Eher Glück als Kunst – der Ball fiel von Woltemades Schulter ins nordirische Tor. © Charisius/dpa
WM, wir kommen: Das DFB-Team führt die Tabelle vor dem letzten Spieltag an. © Charisius/dpa
Erzielte endlich sein erstes Länderspieltor: Stürmer Nick Woltemade. © Charisius/dpa
Belfast – Am Freitag, als die Nationalmannschaft nach dem 4:0-Sieg gegen Luxemburg Platz eins in ihrer WM-Qualifikationsgruppe übernommen hatte, sagte Julian Nagelsmann: „Ich rate davon ab, auf die Tabelle zu schauen.“
Am Montag in Belfast blickte er sehr wohl auf sie. Diesmal, erklärte er nach dem 1:0-Sieg in Nordirland, mit dem die Führung vor den punktgleichen Slowaken verteidigt wurde, „ging es nur um die Tabelle und die drei Punkte“.

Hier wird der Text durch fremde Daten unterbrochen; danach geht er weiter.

/-! ### setLatch -/

@[simp] theorem setLatch_pending (x : Option Request) : (setLatch x s).pending = s.pending := rfl
@[simp] theorem setLatch_mem (x : Option Request) : (setLatch x s).mem = s.mem := rfl
@[simp] theorem setLatch_writes (x : Option Request) : (setLatch x s).writes = s.writes := rfl
@[simp] theorem setLatch_frames (x : Option Request) : (setLatch x s).frames = s.frames := rfl
@[simp] theorem setLatch_opened (x : Option Request) : (setLatch x s).opened = s.opened := rfl
@[simp] theorem setLatch_delivering (x : Option Request) : (setLatch x s).delivering = s.delivering := rfl
@[simp] theorem setLatch_resetHeld (x : Option Request) : (setLatch x s).resetHeld = s.resetHeld := rfl
@[simp] theorem setLatch_stamp (x : Option Request) : (setLatch x s).stamp = s.stamp := rfl
@[simp] theorem setLatch_disp (x : Option Request) : (setLatch x s).disp = s.disp := rfl
@[simp] theorem setLatch_lane (x : Option Request) : (setLatch x s).lane = s.lane := rfl
@[simp] theorem setLatch_lines (x : Option Request) : (setLatch x s).lines = s.lines := rfl
@[simp] theorem setLatch_scene (x : Option Request) : (setLatch x s).scene = { s.scene with latch := x } := rfl
@[simp] theorem setLatch_tempo (x : Option Request) : (setLatch x s).tempo = s.tempo := rfl
@[simp] theorem setLatch_tuner (x : Option Request) : (setLatch x s).tuner = s.tuner := rfl
@[simp] theorem setLatch_scanner (x : Option Request) : (setLatch x s).scanner = s.scanner := rfl
@[simp] theorem setLatch_pedals (x : Option Request) : (setLatch x s).pedals = s.pedals := rfl
@[simp] theorem setLatch_bind (x : Option Request) : (setLatch x s).bind = s.bind := rfl
@[simp] theorem setLatch_link (x : Option Request) : (setLatch x s).link = s.link := rfl
@[simp] theorem setLatch_lamps (x : Option Request) : (setLatch x s).lamps = s.lamps := rfl

/-! ### setTempoUnit -/

@[simp] theorem setTempoUnit_pending (t : TempoUnit) : (setTempoUnit t s).pending = s.pending := rfl
@[simp] theorem setTempoUnit_mem (t : TempoUnit) : (setTempoUnit t s).mem = s.mem := rfl
@[simp] theorem setTempoUnit_writes (t : TempoUnit) : (setTempoUnit t s).writes = s.writes := rfl
@[simp] theorem setTempoUnit_frames (t : TempoUnit) : (setTempoUnit t s).frames = s.frames := rfl
@[simp] theorem setTempoUnit_opened (t : TempoUnit) : (setTempoUnit t s).opened = s.opened := rfl
@[simp] theorem setTempoUnit_delivering (t : TempoUnit) : (setTempoUnit t s).delivering = s.delivering := rfl
@[simp] theorem setTempoUnit_resetHeld (t : TempoUnit) : (setTempoUnit t s).resetHeld = s.resetHeld := rfl
@[simp] theorem setTempoUnit_stamp (t : TempoUnit) : (setTempoUnit t s).stamp = s.stamp := rfl
@[simp] theorem setTempoUnit_disp (t : TempoUnit) : (setTempoUnit t s).disp = s.disp := rfl
@[simp] theorem setTempoUnit_lane (t : TempoUnit) : (setTempoUnit t s).lane = s.lane := rfl
@[simp] theorem setTempoUnit_lines (t : TempoUnit) : (setTempoUnit t s).lines = s.lines := rfl
@[simp] theorem setTempoUnit_scene (t : TempoUnit) : (setTempoUnit t s).scene = s.scene := rfl
@[simp] theorem setTempoUnit_tempo (t : TempoUnit) : (setTempoUnit t s).tempo = t := rfl
@[simp] theorem setTempoUnit_tuner (t : TempoUnit) : (setTempoUnit t s).tuner = s.tuner := rfl
@[simp] theorem setTempoUnit_scanner (t : TempoUnit) : (setTempoUnit t s).scanner = s.scanner := rfl
@[simp] theorem setTempoUnit_pedals (t : TempoUnit) : (setTempoUnit t s).pedals = s.pedals := rfl
@[simp] theorem setTempoUnit_bind (t : TempoUnit) : (setTempoUnit t s).bind = s.bind := rfl
@[simp] theorem setTempoUnit_link (t : TempoUnit) : (setTempoUnit t s).link = s.link := rfl
@[simp] theorem setTempoUnit_lamps (t : TempoUnit) : (setTempoUnit t s).lamps = s.lamps := rfl

/-! ### setTuner -/

@[simp] theorem setTuner_pending (t : Tuner) : (setTuner t s).pending = s.pending := rfl
@[simp] theorem setTuner_mem (t : Tuner) : (setTuner t s).mem = s.mem := rfl
@[simp] theorem setTuner_writes (t : Tuner) : (setTuner t s).writes = s.writes := rfl
@[simp] theorem setTuner_frames (t : Tuner) : (setTuner t s).frames = s.frames := rfl
@[simp] theorem setTuner_opened (t : Tuner) : (setTuner t s).opened = s.opened := rfl
@[simp] theorem setTuner_delivering (t : Tuner) : (setTuner t s).delivering = s.delivering := rfl
@[simp] theorem setTuner_resetHeld (t : Tuner) : (setTuner t s).resetHeld = s.resetHeld := rfl
@[simp] theorem setTuner_stamp (t : Tuner) : (setTuner t s).stamp = s.stamp := rfl
@[simp] theorem setTuner_disp (t : Tuner) : (setTuner t s).disp = s.disp := rfl
@[simp] theorem setTuner_lane (t : Tuner) : (setTuner t s).lane = s.lane := rfl
@[simp] theorem setTuner_lines (t : Tuner) : (setTuner t s).lines = s.lines := rfl
@[simp] theorem setTuner_scene (t : Tuner) : (setTuner t s).scene = s.scene := rfl
@[simp] theorem setTuner_tempo (t : Tuner) : (setTuner t s).tempo = s.tempo := rfl
@[simp] theorem setTuner_tuner (t : Tuner) : (setTuner t s).tuner = t := rfl
@[simp] theorem setTuner_scanner (t : Tuner) : (setTuner t s).scanner = s.scanner := rfl
@[simp] theorem setTuner_pedals (t : Tuner) : (setTuner t s).pedals = s.pedals := rfl
@[simp] theorem setTuner_bind (t : Tuner) : (setTuner t s).bind = s.bind := rfl
@[simp] theorem setTuner_link (t : Tuner) : (setTuner t s).link = s.link := rfl
@[simp] theorem setTuner_lamps (t : Tuner) : (setTuner t s).lamps = s.lamps := rfl

/-! ### setScanner -/

@[simp] theorem setScanner_pending (x : Scanner) : (setScanner x s).pending = s.pending := rfl
@[simp] theorem setScanner_mem (x : Scanner) : (setScanner x s).mem = s.mem := rfl
@[simp] theorem setScanner_writes (x : Scanner) : (setScanner x s).writes = s.writes := rfl
@[simp] theorem setScanner_frames (x : Scanner) : (setScanner x s).frames = s.frames := rfl
@[simp] theorem setScanner_opened (x : Scanner) : (setScanner x s).opened = s.opened := rfl
@[simp] theorem setScanner_delivering (x : Scanner) : (setScanner x s).delivering = s.delivering := rfl
@[simp] theorem setScanner_resetHeld (x : Scanner) : (setScanner x s).resetHeld = s.resetHeld := rfl
@[simp] theorem setScanner_stamp (x : Scanner) : (setScanner x s).stamp = s.stamp := rfl
@[simp] theorem setScanner_disp (x : Scanner) : (setScanner x s).disp = s.disp := rfl
@[simp] theorem setScanner_lane (x : Scanner) : (setScanner x s).lane = s.lane := rfl
@[simp] theorem setScanner_lines (x : Scanner) : (setScanner x s).lines = s.lines := rfl
@[simp] theorem setScanner_scene (x : Scanner) : (setScanner x s).scene = s.scene := rfl
@[simp] theorem setScanner_tempo (x : Scanner) : (setScanner x s).tempo = s.tempo := rfl
@[simp] theorem setScanner_tuner (x : Scanner) : (setScanner x s).tuner = s.tuner := rfl
@[simp] theorem setScanner_scanner (x : Scanner) : (setScanner x s).scanner = x := rfl
@[simp] theorem setScanner_pedals (x : Scanner) : (setScanner x s).pedals = s.pedals := rfl
@[simp] theorem setScanner_bind (x : Scanner) : (setScanner x s).bind = s.bind := rfl
@[simp] theorem setScanner_link (x : Scanner) : (setScanner x s).link = s.link := rfl
@[simp] theorem setScanner_lamps (x : Scanner) : (setScanner x s).lamps = s.lamps := rfl

/-! ### setLine -/

@[simp] theorem setLine_pending (n : Nat) (x : Line) : (setLine n x s).pending = s.pending := rfl
@[simp] theorem setLine_mem (n : Nat) (x : Line) : (setLine n x s).mem = s.mem := rfl
@[simp] theorem setLine_writes (n : Nat) (x : Line) : (setLine n x s).writes = s.writes := rfl
@[simp] theorem setLine_frames (n : Nat) (x : Line) : (setLine n x s).frames = s.frames := rfl
@[simp] theorem setLine_opened (n : Nat) (x : Line) : (setLine n x s).opened = s.opened := rfl
@[simp] theorem setLine_delivering (n : Nat) (x : Line) : (setLine n x s).delivering = s.delivering := rfl
@[simp] theorem setLine_resetHeld (n : Nat) (x : Line) : (setLine n x s).resetHeld = s.resetHeld := rfl
@[simp] theorem setLine_stamp (n : Nat) (x : Line) : (setLine n x s).stamp = s.stamp := rfl
@[simp] theorem setLine_disp (n : Nat) (x : Line) : (setLine n x s).disp = s.disp := rfl
@[simp] theorem setLine_lane (n : Nat) (x : Line) : (setLine n x s).lane = s.lane := rfl
@[simp] theorem setLine_lines (n : Nat) (x : Line) : (setLine n x s).lines = s.lines := rfl
@[simp] theorem setLine_scene (n : Nat) (x : Line) : (setLine n x s).scene = s.scene := rfl
@[simp] theorem setLine_tempo (n : Nat) (x : Line) : (setLine n x s).tempo = s.tempo := rfl
@[simp] theorem setLine_tuner (n : Nat) (x : Line) : (setLine n x s).tuner = s.tuner := rfl
@[simp] theorem setLine_scanner (n : Nat) (x : Line) : (setLine n x s).scanner = { s.scanner with lines := putAt 8 n x Line.reset s.scanner.lines } := rfl
@[simp] theorem setLine_pedals (n : Nat) (x : Line) : (setLine n x s).pedals = s.pedals := rfl
@[simp] theorem setLine_bind (n : Nat) (x : Line) : (setLine n x s).bind = s.bind := rfl
@[simp] theorem setLine_link (n : Nat) (x : Line) : (setLine n x s).link = s.link := rfl
@[simp] theorem setLine_lamps (n : Nat) (x : Line) : (setLine n x s).lamps = s.lamps := rfl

Was die Tabelle nach vier von sechs Runden sagt: „Dass wir wieder alles in der eigenen Hand haben“, so Kapitän Joshua Kimmich, „die Ausgangslage hat sich komplett verändert.“ Am letzten Spieltag am 17. November in Leipzig wird es gegen die Slowakei, der man Anfang September in Bratislava 0:2 unterlegen war, um den Gruppensieg und die direkte WM-Qualifikation gehen. Die Tordifferenz zählt im Fall von Punktgleichheit vor dem direkten Vergleich, deshalb ist eine Toraufholjagd gar nicht vonnöten. Man hat die bessere und noch einmal Luxemburg (14. 11.).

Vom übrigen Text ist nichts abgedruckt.